Emergencia climática: 39 municipios de la Costa Caribe estarían bajo el agua

Proyecciones mundiales y tendencias nacionales indican que el mar tendrá aumentos cercanos a 50 centímetros y sus efectos se verán reflejados en inundaciones y erosión costera.

El aumento del nivel del mar es una de las principales amenazas asociadas a la emergencia climática que incide directamente en la costa colombiana. Para hacer un cálculo es importante anotar que la zona de costas del país la componen 10 unidades ambientales que abarcan 12 departamentos y 60 municipios, de los cuales cuatro están ubicados en el Atlántico. 
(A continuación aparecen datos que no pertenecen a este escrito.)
/-- An order whose owner touches neither the clock nor an input. -/
theorem Device.houseOk.quietOrder {d : Device} {kind : OrderKind} {n : Nat} {owner : OrderContext → Device → Device × Reply}
    (ho : ∀ x d, Device.sameHouse d (owner x d).1) (h : d.houseOk) : (d.runOrder kind n owner).houseOk :=
  h.runOrder (fun x d hd => hd.same (ho x d))

/-- The clock and the inputs at power-on are in their shape (R163, R168, R173). -/
theorem Device.houseOk_initial (fire storm : Level) : (Device.initial fire storm).houseOk where
  clock := ⟨Nat.zero_le _, fun h => by cases h⟩
  fire := ⟨fun h => (by cases h), fun _ => rfl⟩
  storm := ⟨fun h => (by cases h), fun _ => rfl⟩

/-- Every command's effect keeps the clock and the inputs in their shape. -/
theorem effect_houseOk (c : Instr) {s : State} (h : s.dev.houseOk) : (effect c s).dev.houseOk := by
  cases c
  all_goals simp only [effect, State.onDevice_dev]
  case powerOn fire storm => exact Device.houseOk_initial fire storm
  case boardReset p => exact h.same (s.sameHouse_boardReset p)
  case resetNRelease => exact h.releaseReset
  case softReset value p => exact h.same (s.sameHouse_writeControl value p)
  case alertEnable value => exact h.same (s.sameHouse_writeControl value _)
  case registerWrite => exact h.writeRegister (fun _ => ⟨rfl, rfl, rfl⟩)
  case commonBase value => exact h.writeRegister (fun d => d.sameHouse_writeBase value)
  case commonSize value => exact h.writeRegister (fun d => d.sameHouse_writeSize value)
  case chainHeadStart value => exact h.writeRegister (fun d => d.sameHouse_writeChainHead value)
  case chainHeadAbort => exact h.writeRegister (fun d => d.sameHouse_writeChainHead 0)
  case statusClear => exact h.writeRegister (fun _ => ⟨rfl, rfl, rfl⟩)
  case blockCheck hd k => exact h.same (s.sameHouse_checkBlock hd k)
  case linkReread link => exact h.same (s.sameHouse_rereadLink link)
  case settlementWrite => exact h.same s.sameHouse_writeSettlement
  case memoryError access n => exact h.same (s.sameHouse_portError access n)
  case setup p mark => exact h.runOrder (fun _ _ hd => hd.setup p mark)
  case setClock minute second => exact h.runOrder (fun _ _ hd => hd.setClock minute second)
  case houseMode mode action => exact h.runOrder (fun _ _ hd => hd.houseMode mode action)
  case issueCard => exact h.quietOrder (fun x d => d.sameHouse_issueCard _ _ _ _ _ _ _ _ _ x)
  case revokeCard => exact h.quietOrder (fun x d => d.sameHouse_revokeCard _ _ x)
  case extendCard => exact h.quietOrder (fun x d => d.sameHouse_extendCard _ _ x)
  case suspendCard => exact h.quietOrder (fun x d => d.sameHouse_moveCard _ _ _ _ x)
  case resumeCard => exact h.quietOrder (fun x d => d.sameHouse_moveCard _ _ _ _ x)
  case readCard => exact h.quietOrder (fun x d => d.sameHouse_readCard _ x)
  case defineRoom => exact h.quietOrder (fun _ d => d.sameHouse_defineRoom _ _ _ _ _ _ _ _ _)
  case checkIn => exact h.quietOrder (fun _ d => d.sameHouse_checkIn _ _ _)
  case checkOut => exact h.quietOrder (fun x d => d.sameHouse_checkOut _ x)
  case setRoomState => exact h.quietOrder (fun _ d => d.sameHouse_setRoomState _ _)
  case readRoom => exact h.quietOrder (fun _ d => d.sameHouse_readRoom _)
  case doorCommandRelease => exact h.quietOrder (fun _ d => d.sameHouse_doorCommand _ _ _ _)
  case doorCommandRelock => exact h.quietOrder (fun _ d => d.sameHouse_doorCommand _ _ _ _)
  case doorCommandHold => exact h.quietOrder (fun _ d => d.sameHouse_doorCommand _ _ _ _)
  case clearAlarm => exact h.quietOrder (fun _ d => d.sameHouse_clearAlarm _ _)
  case setSlots => exact h.quietOrder (fun _ d => d.sameHouse_setSlots _ _)
  case postFolio => exact h.quietOrder (fun _ d => d.sameHouse_postFolio _ _)
  case setCeiling => exact h.quietOrder (fun _ d => d.sameHouse_setCeiling _ _)
  case setTariff => exact h.quietOrder (fun _ d => d.sameHouse_setTariff _ _ _ _)
  case defineNode => exact h.quietOrder (fun _ d => d.sameHouse_defineNode _ _)
  case removeNode => exact h.quietOrder (fun _ d => d.sameHouse_removeNode _ _)
  case restoreNode => exact h.quietOrder (fun _ d => d.sameHouse_restoreNode _ _)
  case readNode => exact h.quietOrder (fun _ d => d.sameHouse_readNode _ _)
  case secondPulse => exact h.secondPulse
  case minuteTick => exact h.tickIfDue
  case inputEdge pin level => exact h.inputEdge pin level
  case inputSettled pin => exact h.inputSettled pin
  case strayFrame => exact h
  case placementComplete => exact h.same s.sameHouse_completePlacement
  case readMarkReread => exact h.same ⟨rfl, rfl, rfl⟩
  -- a timer's expiry, a turn and what a node answers: the frames of their operations
  all_goals exact h.same (by simp)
Los datos del Instituto de Investigaciones Marinas y Costeras (Invemar), organización vinculada al Ministerio de Ambiente, son el reflejo de proyecciones mundiales y tendencias nacionales que demuestran que al final de siglo el aumento de esos niveles serán cercanos a los 50 centímetros y sus efectos se verán reflejados en la extensión de las inundaciones y en el incremento de la erosión costera. 

Tomando como referentes estas tendencias se elaboraron los escenarios nacionales de aumento en el nivel del mar para los periodos 2040, 2070 y 2100, los cuales indican que el 90 % de los municipios costeros se verán altamente afectados. Por ejemplo, en  19 años se estiman inundaciones en 39 de esos municipios en la Costa Caribe, dice Invemar. 

Aunque el panorama se visiona muy lejano “es necesario hacer ajustes y reglamentar planes de cambio climático para mitigar el impacto”, dice Juan Carlos Pino, biólogo marino, experto en temas costeros y asesor de cambio climático para la Corporación Autónoma Regional del Atlántico (CRA). 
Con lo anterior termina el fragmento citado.